Он бросил на Олимпиаду пытливый, стерегущий взгляд и промолчал.
– Ты забывчивый, однако… – Не выдержав его тяжелого, насупленного взора, Олимпиада опустила голову. – Наверное, ни разу и не вспомнил обо мне… – добавила она тихо.
– Еще как!
– Не верю…
– Вчера, когда взял вожжи в руки… – Петр Николаевич запнулся и умолк с перекошенным ртом, словно застыл.
– А вожжи-то тут при чем? – Олимпиада подняла удивленные и прекрасные в своей грусти глаза.
– Именно наши с тобой дела вспомнил, схватил веревку и через перекладину сломать себя хотел… Именно через тебя! – Он посмотрел на нее тяжелым, испепеляющим взглядом; обжигая дрожащие пальцы, закурил потухшую папироску.
– Удавиться, что ли, вздумал? – спросила она неуверенно. – Что-то не похоже по твоим-то делам…
– Я уверять не собираюсь. Так, к слову пришлось… Тебе этого не понять! Ты теперь вон какая барыня!
– Ты меня не кори, милый. Мне от этого барства самой в петлю хочется, оттого и приехала…
Олимпиада заломила руки и уронила голову на край стола.
– Ты что же это надумала?
– Не так уж хитро разгадать мои думки… – Глотая слезы, она поведала ему о своей постылой жизни с Авдеем.
– Поздно, дорогая моя, надумала… Ежели бы вчера… – Петр не договорил. Ужасаясь своим мыслям, старался понять: правду он ей сказал или солгал? Пожалуй, это была правда. Приди Олимпиада накануне, он, наверное, пошел бы за нею, как телок на веревочке. Но сегодня все уже было решено. Именно сегодня ночью он как будто родился заново.
– Что вчера, что? – Олимпиада вскочила и стала торопливо поправлять растрепавшуюся прическу.
– Вчера я пошел бы хоть на казнь, – признался он. – А сегодня, дорогая моя, все уже кончено…
– Сегодня, наверное, каторжаночка мешает? – тихо спросила Олимпиада.
Петр молчал. В замороженное окошко пробивался неяркий луч света, падая на скатерть желтоватым мечом.
– Ее боишься? – спрашивала она. – Не бойся. Я вон целую кучу подарков привезла и еще денег дам сколько надо. У меня денег-то… Почти мильен, да еще в банке есть на мое имя!

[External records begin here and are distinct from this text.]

/-- The second that ends the local day starts the next date at instant 0 with its own length, empties the standby sheet and requests its
build. Today's sheet is then the FRESH standby, with its tallies and its entries, those at instant 0 fallen due, or an empty one with a
rebuild from instant 0 requested; and the ACTIVE entries of the lanes are carried onto it at instant 0, their sub-indexes up by 128, held by
their lanes (an entry that is carried already keeps its sub-index: log entry 13). Said where no expiry comes, no request waits for load,
keys are distinct and there is room; for the lanes' keys, where the sub-index of an entry of today's sheet that is not carried is below 128,
as builds give, and that of a carried one is not. The second that ends the range steps to 2000-01-01 with time-valid clear, both sheets
empty, no build requested, and every override that has an expiry removed. No setting changes (R34, R45, R71, R96, R109). That DAY_CHANGE and
END_OF_RANGE, at any fraction, themselves end the second that is running is the model's reading (log entry 6, DEDUCED). -/
def Obligations.DaysAndRangeEnd : Prop :=
  ∀ s : State, running s = true →
    (dayEnds s.time = true →
      ∃ t, Machine.exec .dayChange s = .next t ∧ t.time.localDate = s.time.localDate + 1 ∧ t.time.instant = 0 ∧
        t.time.dayLength = dayLengthOf s.time (s.time.localDate + 1) ∧ t.sheets.standby = Sheet.cold ∧
        t.sheets.status = .missing ∧
        (s.time.valid = true → s.time.localDate + 1 ≠ lastDay → t.resolver.standbyReq = true) ∧
        t.resolver.run.all (fun r => r.kind == .query) = true ∧ settingsView t = settingsView s ∧ t.port = s.port ∧
        ((∀ o ∈ s.overrides.entries, ∀ m, o.expiry = some m → stdMoment (advance s.time) < m) → s.lights.waiting = [] →
          (s.sheets.today.entries.map Entry.key).Nodup →
          ∀ carried : List Entry,
            carried = (s.sheets.today.entries.filter fun e => e.state == .active && e.kind.sounding).map (fun e =>
              { e with
                instant := 0, carried := true
                key := ⟨e.key.slot, if e.carried then e.key.sub else e.key.sub + 128⟩ }) →
            (s.sheets.status ≠ .fresh →
              (∀ x, x ∈ t.sheets.today.entries ↔ x ∈ carried) ∧ (∀ i, t.sheets.today.tallies.get i = 0) ∧
              (s.time.valid = true → t.resolver.todayReq = true ∧ t.resolver.fromZero = true)) ∧
            (s.sheets.status = .fresh → s.sheets.standby.entries.length + carried.length ≤ 256 →
              (s.sheets.standby.entries.map Entry.key).Nodup → (∀ e ∈ s.sheets.standby.entries, e.key.sub < 128) →
              (∀ e ∈ carried, 128 ≤ e.key.sub) →
              (∀ e ∈ s.sheets.standby.entries, ∃ x ∈ t.sheets.today.entries, { x with state := e.state } = e ∧
                (0 < e.instant ∨ e.state ≠ .pending → x = e) ∧
                (e.instant = 0 → e.state = .pending → x.state ≠ .pending)) ∧
              (∀ e ∈ carried, e ∈ t.sheets.today.entries) ∧
              t.sheets.today.entries.length = s.sheets.standby.entries.length + carried.length ∧
              t.sheets.today.tallies = s.sheets.standby.tallies ∧ t.resolver.todayReq = false) ∧
            ((∀ e ∈ carried, 128 ≤ e.key.sub) → (∀ x ∈ s.sheets.today.entries, x.carried = false → x.key.sub < 128) →
              ∀ lane e, laneKey s lane = some e.key → laneOf e.kind = some lane → e ∈ s.sheets.today.entries →
                e.state = .active →
                laneKey t lane = some ⟨e.key.slot, if e.carried then e.key.sub else e.key.sub + 128⟩))) ∧
    (rangeEnds s.time = true →
      ∃ t, Machine.exec .endOfRange s = .next t ∧ t.time.stdDay = 0 ∧ t.time.stdSec = 0 ∧ t.time.fraction = 0 ∧
        t.time.slew = 0 ∧ t.time.candidate = none ∧ t.time.valid = false ∧ t.time.ref = .free ∧
        t.sheets.today = Sheet.cold ∧ t.sheets.standby = Sheet.cold ∧ t.resolver.todayReq = false ∧
        t.resolver.standbyReq = false ∧ (∀ o ∈ t.overrides.entries, o.expiry = none ∧ o ∈ s.overrides.entries) ∧
        flagSet t.attn .timeStepped = true ∧ settingsView t = settingsView s)

/-- On REF_DATA idle for 20 ms, a message that passes R35's checks waits from its last byte, one whose sum or valid bit fails does not,
and bytes whose first is not 7Eh begin none; bytes within 20 ms go on a message in progress, and are discarded where there is none; a
gap of more than 20 ms abandons, and a bad byte does; a waiting message is gone 1,100 ms after its last byte; nothing else changes (R35,
R36). What the last byte's moment, the model's own field, is, and a gap of just 20 ms, are its choice (log entry 39). -/
def Obligations.ReferenceMessagesWait : Prop :=
  ∀ s : State, running s = true →
    (∀ bytes : List Byte, s.time.assembling = [] → (∀ m, s.time.lastByte = some m → m + 20 ≤ s.elapsed) →
      (∀ m, bytes.length = 10 → bytes.head? = some 0x7E → messageMoment s.time.zone bytes = some m →
        Machine.exec (.referenceMessage bytes) s
          = .next { s with time := { s.time with waiting := some ⟨m, s.elapsed⟩, lastByte := some s.elapsed } }) ∧
      (bytes.length = 10 → bytes.head? = some 0x7E →
        (bytes.foldl (· + ·) 0 ≠ 0 ∨ (bytes.getD 8 0).getLsbD 0 = false) →
        Machine.exec (.referenceMessage bytes) s = .next { s with time := { s.time with lastByte := some s.elapsed } }) ∧
      (bytes ≠ [] → bytes.head? ≠ some 0x7E →
        Machine.exec (.referenceMessage bytes) s
          = .next { s with time := { s.time with lastByte := some s.elapsed } })) ∧
    (∀ (bytes : List Byte) (m : Nat), bytes ≠ [] → s.time.lastByte = some m →
      (s.time.assembling = [] → s.elapsed < m + 20 →
        Machine.exec (.referenceMessage bytes) s
          = .next { s with time := { s.time with lastByte := some s.elapsed } }) ∧
      (s.time.assembling.head? = some 0x7E → s.elapsed ≤ m + 20 → s.time.assembling.length + bytes.length < 10 →
        Machine.exec (.referenceMessage bytes) s
          = .next
            { s with
              time := { s.time with assembling := s.time.assembling ++ bytes, lastByte := some s.elapsed } })) ∧
    (∀ m, s.time.lastByte = some m → s.time.assembling ≠ [] →
      Machine.exec .referenceMessageAbandoned s
        = .next
          { s with
            time :=
              { s.time with assembling := [], lastByte := some (if m + 20 < s.elapsed then m else s.elapsed) } }) ∧
    (∀ w, s.time.waiting = some w → w.received + 1100 ≤ s.elapsed →
      Machine.exec .waitingMessageExpiry s = .next { s with time := { s.time with waiting := none } })

/-- A pulse with a waiting message at most 1,100 ms old: within 2,000 ms of a valid time the remainder becomes the error and the timer
restarts, and within 50 ms the reference is LOCKED; otherwise the error becomes the candidate, or, within 50 ms of the candidate, the
time is set to the reference with time-valid set and the reference LOCKED (R36 to R38). -/
def Obligations.PulsesSteerTheTime : Prop :=
  ∀ (s : State) (w : WaitingMessage) (e : Int), running s = true → s.time.waiting = some w →
    s.elapsed ≤ w.received + 1100 → e = (w.moment : Int) * 1000 - ((stdMoment s.time : Int) * 1000 + s.time.fraction) →
    (s.time.valid = true → -2000 ≤ e → e ≤ 2000 →
      Machine.exec .referencePulse s
        = .next
          { s with
            time :=
              { s.time with
                waiting := none
                slew := e
                candidate := none
                refTimer := 0
                ref := if -50 ≤ e ∧ e ≤ 50 then .locked else s.time.ref } }) ∧
    ((s.time.valid = false ∨ e < -2000 ∨ 2000 < e) →
      (s.time.candidate = none ∨ ∃ c, s.time.candidate = some c ∧ (e - c < -50 ∨ 50 < e - c)) →
      Machine.exec .referencePulse s = .next { s with time := { s.time with waiting := none, candidate := some e } }) ∧
    (∀ c, (s.time.valid = false ∨ e < -2000 ∨ 2000 < e) → s.time.candidate = some c → -50 ≤ e - c → e - c ≤ 50 →
      (derive (referenceSet w.moment s.time)).localDate < Config.endOfRangeDay →
      ∃ t, Machine.exec .referencePulse s = .next t ∧ stdMoment t.time = w.moment ∧ t.time.fraction = 0 ∧
        t.time.slew = 0 ∧ t.time.candidate = none ∧ t.time.waiting = none ∧ t.time.valid = true ∧ t.time.ref = .locked ∧
        t.time.refTimer = 0 ∧ t.time = derive t.time ∧ flagSet t.attn .timeStepped = true ∧
        settingsView t = settingsView s)

/-- 120 s in LOCKED without an accepted pair give HOLDOVER with the timer restarted and REFERENCE_LOST set, and 86,400 s in HOLDOVER
give FREE; nothing else changes (R39). -/
def Obligations.ReferenceTimersRunOut : Prop :=
  ∀ s : State, running s = true →
    (s.time.ref = .locked → 120 ≤ s.time.refTimer →
      Machine.exec .referenceLost s
        = .next
          { s with
            time := { s.time with ref := .holdover, refTimer := 0 }
            attn := { s.attn with flags := s.attn.flags ||| BitVec.twoPow 15 10 } }) ∧
    (s.time.ref = .holdover → 86400 ≤ s.time.refTimer →
      Machine.exec .holdoverExpiry s = .next { s with time := { s.time with ref := .free } })

/-! ### Calendar settings and the resolver (chapter 3) -/

/-- WRITE SUNDAY RANK and WRITE TWILIGHT replace what they name and trigger both rebuilds, but for a Sunday rank already held, which
changes nothing; values out of range are refused (R53, R56, R68). -/
def Obligations.CalendarWritesTrigger : Prop :=
  ∀ s : State, portServed s = true →
    (∀ r : Byte, r.toNat ≤ 15 → r.toNat ≠ s.calendar.sundayRank →
      ∃ t, Machine.exec (.writeSundayRank [r]) s = .next t ∧ t.calendar = { s.calendar with sundayRank := r.toNat } ∧
        t.resolver.todayReq = (s.time.valid || s.resolver.todayReq) ∧
        t.resolver.standbyReq = ((s.time.valid && decide (s.time.localDate ≠ lastDay)) || s.resolver.standbyReq) ∧
        t.sheets = { s.sheets with status := if s.sheets.status = .fresh then .stale else s.sheets.status } ∧
        t.port = ⟨.none, []⟩ ∧
        { t with calendar := s.calendar, sheets := s.sheets, resolver := s.resolver, port := s.port } = s) ∧
    (∀ r : Byte, r.toNat = s.calendar.sundayRank → r.toNat ≤ 15 →
      Machine.exec (.writeSundayRank [r]) s = .next { s with port := ⟨.none, []⟩ }) ∧
    (∀ r : Byte, 15 < r.toNat → Machine.exec (.writeSundayRank [r]) s = .next { s with port := ⟨.badValue, []⟩ }) ∧
    (∀ (p a1 a0 b1 b0 : Byte) (n : Fin 24), p.toNat = n.val → u16 a1 a0 ≤ 1439 → u16 b1 b0 ≤ 1439 →
      ∃ t, Machine.exec (.writeTwilight [p, a1, a0, b1, b0]) s = .next t ∧
        t.calendar = { s.calendar with twilight := put s.calendar.twilight n (u16 a1 a0, u16 b1 b0) } ∧
        t.resolver.todayReq = (s.time.valid || s.resolver.todayReq) ∧
        t.resolver.standbyReq = ((s.time.valid && decide (s.time.localDate ≠ lastDay)) || s.resolver.standbyReq) ∧
        t.sheets = { s.sheets with status := if s.sheets.status = .fresh then .stale else s.sheets.status } ∧
        t.port = ⟨.none, []⟩ ∧
        { t with calendar := s.calendar, sheets := s.sheets, resolver := s.resolver, port := s.port } = s) ∧
    (∀ p a1 a0 b1 b0 : Byte, 24 ≤ p.toNat ∨ 1439 < u16 a1 a0 ∨ 1439 < u16 b1 b0 →
      Machine.exec (.writeTwilight [p, a1, a0, b1, b0]) s = .next { s with port := ⟨.badValue, []⟩ })

/-- QUERY DAY makes a query of a possible date pending, and is refused with BUSY while one is; a query run that completes writes the
result of its date, no query is then pending, QUERY_DONE is set, and nothing else changes: the governing rank and feast of the LIVE
records as the calendar names them, Easter, the weekday, the day length, dawn and dusk in wall minutes, and how many records apply (R50 to
R52, R58, R73; the result is taken at the completion: log entry 11). -/
def Obligations.DayQueriesAreServed : Prop :=
  ∀ s : State,
    (∀ (c y m d : Byte) (day : Nat), portServed s = true → bcdDate c y m d = some day →
      (s.resolver.query = none →
        Machine.exec (.queryDay [c, y, m, d]) s
          = .next { s with resolver := { s.resolver with query := some day }, port := ⟨.none, []⟩ }) ∧
      (s.resolver.query ≠ none →
        Machine.exec (.queryDay [c, y, m, d]) s = .next { s with port := ⟨.busy, []⟩ })) ∧
    (∀ r : Run, running s = true → s.resolver.run = some r → r.kind = .query →
      ∃ (t : State) (q : QueryResult), Machine.exec .queryRunComplete s = .next t ∧
        t.resolver = { s.resolver with run := none, query := none, result := some q } ∧ q.day = r.date ∧
        q.weekday = weekday r.date ∧ (q.easterMonth, q.easterDay) = easterDate (yearOf r.date) ∧
        q.rank = governingRank s.table.slots s.calendar.sundayRank r.date ∧ q.dayLength = dayLengthOf s.time r.date ∧
        q.summerNoon = summerAt s.time (r.date * 86400 + 43200) ∧
        q.dawn = min 1439 (wallValue s.time r.date (twilightOf s.calendar.twilight r.date).1) ∧
        q.dusk = min 1439 (wallValue s.time r.date (twilightOf s.calendar.twilight r.date).2) ∧
        (∀ feastOn : SlotNo → Record → Prop,
          (∀ i x, feastOn i x ↔ liveRecord (getSlot s i) = some x ∧ x.kind = .feast ∧ NamesDay x.rule r.date) →
          (∀ i x, feastOn i x → x.rank ≤ q.rank) ∧ (weekday r.date = 0 → s.calendar.sundayRank ≤ q.rank) ∧
          (q.rank = 0 ∨ weekday r.date = 0 ∧ q.rank = s.calendar.sundayRank ∨ ∃ i x, feastOn i x ∧ q.rank = x.rank) ∧
          (q.feast = none → q.feastName = 0 ∧ ∀ i x, ¬feastOn i x) ∧
          (∀ i, q.feast = some i → q.feastName = imgNat (getSlot s i).image 22 ∧
            ∃ x, feastOn i x ∧ ∀ j y, feastOn j y → y.rank < x.rank ∨ y.rank = x.rank ∧ i ≤ j)) ∧
        (∃ slots : List SlotNo, slots.Nodup ∧ slots.length = q.applying ∧
          ∀ i, i ∈ slots ↔ ∃ x, liveRecord (getSlot s i) = some x ∧ NamesDay x.rule r.date ∧
            (x.kind = .feast ∨ x.lowest ≤ q.rank ∧ q.rank ≤ x.highest)) ∧
        t.attn = { s.attn with flags := s.attn.flags ||| BitVec.twoPow 15 1 } ∧
        { t with resolver := s.resolver, attn := s.attn } = s)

– Значит, предлагаешь Авдея ограбить? – зло сверкнув глазами, спросил Петр.
– Это мои деньги! – крикнула Олимпиада.
– Откудова они взялись?
– После свадьбы подарены. Ты что, не веришь? – Она, как могла, объяснила ему происхождение этих злополучных акций и стала рисовать перед ним картину их будущей совместной жизни. – Уедем отсюдова, поместье купим, заведем конный завод. Каких хочешь коней, таких и покупай!
Усмехнувшись, Петр Николаевич решительно покачал головой.
– Я уж тебе сказал, что вчера я мог продать свою душу не только тебе, а самому дьяволу, а сегодня – нет!
Петр увидел испуг и тоску, отразившиеся в ее глазах. На секунду вспомнился Авдей Доменов, который вошел в жизнь Олимпиады, огромный и нелепый, как и само привалившее к ней богатство.
– Пусть она сгинет с глаз долой! – простонала Олимпиада. – А то я…
Она так сжала кисти рук, что кожа на суставах побелела. Олимпиада была убеждена, что у нее вырывают из рук счастье…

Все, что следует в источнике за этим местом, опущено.